Así que pasé a servir a un carpintero. Ahora, en lugar de escribir sobre papel, experimenté la
sensación de marcar la madera. Además, me sacaban punta con un cuchillo, sin el sacapuntas
escolar, cosa que al principio me parecía desagradable, pero al final me daba gusto e identidad (de
lápiz carpintero). Mi uso no era tan regular como cuando pertenecía a Pilar, pero aún así me sentía
importante, pudiendo contemplarlo todo desde la altura de la oreja.
Estuve unos años rayando madera. Al principio, recordando aquellos finos y perfectos
deslizamientos sobre el papel de Pilar, no me sentía plenamente feliz en la carpintería. Pero debo
reconocer que me llegué a acostumbrar al serrín del taller, a las idas y venidas con la furgoneta y a
las visitas constantes a clientes, bares y restaurantes de carretera. Tuve, pues, la oportunidad de
conocer más de lo que muchos de mi especie solo pueden soñar.

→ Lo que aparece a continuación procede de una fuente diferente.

/-- OUT_START, OUT_STOP and OUT_RESTART by channel state (R107): BUSY during a datapath reset; OUT_STOP discards the
FIFO, takes OUT_FETCH back to OUT_CONSUME, voids a fetch in flight (R118) and ends a held read with filler (R120). -/
def Obligations.OutboundCommandsByState : Prop :=
  ∀ s : State, s.localCanAct →
    let answered (r : Result) : State := { s with stream := { s.stream with localResult := r } }
    let started : State := State.poll { answered .ok with outb := { s.outb with state := .running } }
    let ring : Prop := s.outb.size.toNat ≤ 8 ∧ (s.outb.base ++ 0#8).toNat % (256 * 2 ^ s.outb.size.toNat) = 0
    let fetching : Prop := ∃ x ∈ s.master.transfer, x.client = .outbound
    (s.power.resetBusy = true →
      ∀ i ∈ [Instr.outStart, .outStop, .outRestart], exec i s = .next (answered .busy)) ∧
    (s.power.resetBusy = false →
      (s.outb.state ≠ .off → exec .outStart s = .next (answered .badState)) ∧
      (s.outb.state = .off → s.settings.s5.accepted ≠ 1#4 → exec .outStart s = .next (answered .notEnabled)) ∧
      (s.outb.state = .off → s.settings.s5.accepted = 1#4 → ¬ ring →
        exec .outStart s = .next (answered .badRing)) ∧
      (s.outb.state = .off → s.settings.s5.accepted = 1#4 → ring → exec .outStart s = .next started) ∧
      (s.outb.state = .halted → exec .outRestart s = .next started) ∧
      (s.outb.state ≠ .halted → exec .outRestart s = .next (answered .badState)) ∧
      (s.outb.state = .off → exec .outStop s = .next (answered .badState)) ∧
      (s.outb.state = .running ∨ s.outb.state = .halted → ∃ t : State, exec .outStop s = .next t.poll ∧
        (fetching → t.outb = { s.outb with
          state := .off, fifo := [], fetch := s.outb.consume, held := none, fetchVoid := true }) ∧
        (¬ fetching → t.outb = { s.outb with state := .off, fifo := [], fetch := s.outb.consume, held := none }) ∧
        t.stream = { s.stream with refused := s.stream.refused || s.outb.held.isSome, localResult := .ok } ∧
        (s.outb.held.isSome = true → t.hostReply = .read 0xFFFF#16 ∧ t.stall = none) ∧
        (s.outb.held = none → t.hostReply = s.hostReply ∧ t.stall = s.stall) ∧
        { t with outb := s.outb, stream := s.stream, hostReply := s.hostReply, stall := s.stall } = s))

/-- IN_POP (R115) removes a VISIBLE head. OUT_MARK (R116) is checked against the newest mark and OUT_PRODUCE; one taken
is appended, and on an empty list the fetched bytes past it are discarded and a fetch that reaches past it is void; a
held read is judged anew (R120). The ring of a size code 9..15 rests on log entry 12 (DEDUCED), and judging the read at
every accepted OUT_MARK on log entry 18 (DEDUCED). -/
def Obligations.PopAndMarkByTheirChecks : Prop :=
  ∀ (p : BitVec 17) (s : State), s.localCanAct →
    let answered (r : Result) : State := { s with stream := { s.stream with localResult := r } }
    let size := ringSize s.outb.size
    let ahead (i : Nat) : Nat := ringDist size s.outb.consume i
    let newest := (s.outb.marks.getLast?).getD s.outb.consume
    let good : Prop := p.toNat < 2 * size ∧ ringDist size newest p.toNat ≠ 0 ∧ ahead newest ≤ ahead p.toNat ∧
      ahead p.toNat ≤ ahead s.outb.produce
    let reaches : Prop := ∃ x ∈ s.master.transfer, x.client = .outbound ∧
      ahead p.toNat < ahead s.outb.fetch + x.runLen
    (s.power.resetBusy = true → exec .inPop s = .next (answered .busy) ∧
      exec (.outMark p) s = .next (answered .busy)) ∧
    (s.power.resetBusy = false →
      (s.inb.boundaries = [] → exec .inPop s = .next (answered .empty)) ∧
      (∀ b rest, s.inb.boundaries = b :: rest →
        (b.visible = false → exec .inPop s = .next (answered .notYet)) ∧
        (b.visible = true → exec .inPop s = .next { answered .ok with inb := { s.inb with boundaries := rest } })) ∧
      (8 ≤ s.outb.marks.length → exec (.outMark p) s = .next (answered .full)) ∧
      (s.outb.marks.length < 8 → ¬ good → exec (.outMark p) s = .next (answered .badMark)) ∧
      (s.outb.marks.length < 8 → good → ∃ c : Outbound,
        exec (.outMark p) s = .next (State.poll (State.judgeRead { answered .ok with outb := c })) ∧
        (s.outb.marks ≠ [] → c = { s.outb with marks := s.outb.marks ++ [p.toNat] }) ∧
        (s.outb.marks = [] → ∃ f v, c = { s.outb with
            marks := [p.toNat], fifo := s.outb.fifo.take (ahead p.toNat), fetch := f, fetchVoid := v } ∧
          (ahead p.toNat < ahead s.outb.fetch → f = p.toNat) ∧
          (ahead s.outb.fetch ≤ ahead p.toNat → f = s.outb.fetch) ∧
          (reaches → v = true) ∧ (¬ reaches → v = s.outb.fetchVoid))))

/-- Writes of the ring setting registers (R103, R179): base and size are taken while the channel is OFF, with its
indices and list cleared; mode and hold in every state; a change of IN_MODE to DROP ends a held write (R110), but
not during a datapath reset, where the host stays held (R124, R172; over R110 by log entry 21, DEDUCED). -/
def Obligations.RingSettingWritesByState : Prop :=
  ∀ (d : Word) (s : State), s.localCanAct →
    (s.inb.state = .off → exec (.ringSettingWrite .inBase d) s = .next { s with
      inb := { s.inb with base := d.extractLsb' 8 24, produce := 0, consume := 0, boundaries := [] } }) ∧
    (s.inb.state ≠ .off → exec (.ringSettingWrite .inBase d) s = .next s) ∧
    (s.outb.state = .off → exec (.ringSettingWrite .outBase d) s = .next { s with
      outb := { s.outb with base := d.extractLsb' 8 24, produce := 0, fetch := 0, consume := 0, marks := [] } }) ∧
    (s.outb.state ≠ .off → exec (.ringSettingWrite .outBase d) s = .next s) ∧
    (s.outb.state = .off → exec (.ringSettingWrite .outConfig d) s = .next { s with
      outb := { s.outb with
        size := d.extractLsb' 0 4, hold := d.extractLsb' 16 4, produce := 0, fetch := 0, consume := 0,
        marks := [] } }) ∧
    (s.outb.state ≠ .off → exec (.ringSettingWrite .outConfig d) s = .next { s with
      outb := { s.outb with hold := d.extractLsb' 16 4 } }) ∧
    (∃ t, exec (.ringSettingWrite .inConfig d) s = .next t ∧
      t.inb.drop = d.getLsbD 8 ∧ t.inb.hold = d.extractLsb' 16 4 ∧
      (s.inb.state = .off →
        t.inb.size = d.extractLsb' 0 4 ∧ t.inb.produce = 0 ∧ t.inb.consume = 0 ∧ t.inb.boundaries = []) ∧
      (s.inb.state ≠ .off → t.inb.size = s.inb.size ∧ t.inb.produce = s.inb.produce ∧
        t.inb.consume = s.inb.consume ∧ t.inb.boundaries = s.inb.boundaries) ∧
      (d.getLsbD 8 = true → s.inb.held.isSome = true → s.power.resetBusy = false →
        t.inb.held = none ∧ t.inb.damaged = true ∧ t.stream = { s.stream with dropped := true } ∧ t.hostReply = .written ∧ t.stall = none) ∧
      (d.getLsbD 8 = false ∨ s.inb.held = none ∨ s.power.resetBusy = true →
        t.inb.held = s.inb.held ∧ t.inb.damaged = s.inb.damaged ∧ t.stream = s.stream ∧ t.hostReply = s.hostReply ∧ t.stall = s.stall) ∧
      t.inb.state = s.inb.state ∧ t.inb.fifo = s.inb.fifo ∧ t.inb.base = s.inb.base ∧ t.inb.linger = s.inb.linger ∧
      t.inb.msgLen = s.inb.msgLen ∧
      { t with inb := s.inb, stream := s.stream, hostReply := s.hostReply, stall := s.stall } = s)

El final tenía que llegar. Y lo hizo. Medía unos pocos centímetros, longitud que ya no resultaba
cómoda a los dedos del carpintero para escribir. Ni tampoco podía mantener el equilibrio sobre la
oreja del pobre hombre. Y me abandonó. En un cajón de su casa. Hablo desde ahí, en nombre de
todos los lápices. No es justo que nos conviertan en seres vagos. Queremos trabajar y dar un
servicio completo. No queremos ser como los humanos, perezosos, sino que deseamos que las
personas vuelvan a escribir a mano, mejoren su caligrafía, forma de expresarse y ortografía.
Los lápices pensamos que los humanos serían mejores personas, mejorarían sus competencias y
serían capaces de transmitir sentimientos y emociones a los demás. ¡A ver si juntos podemos
cambiar esta sociedad tecnológica en la que vivimos! ¡Volvamos al lápiz y papel tradicional!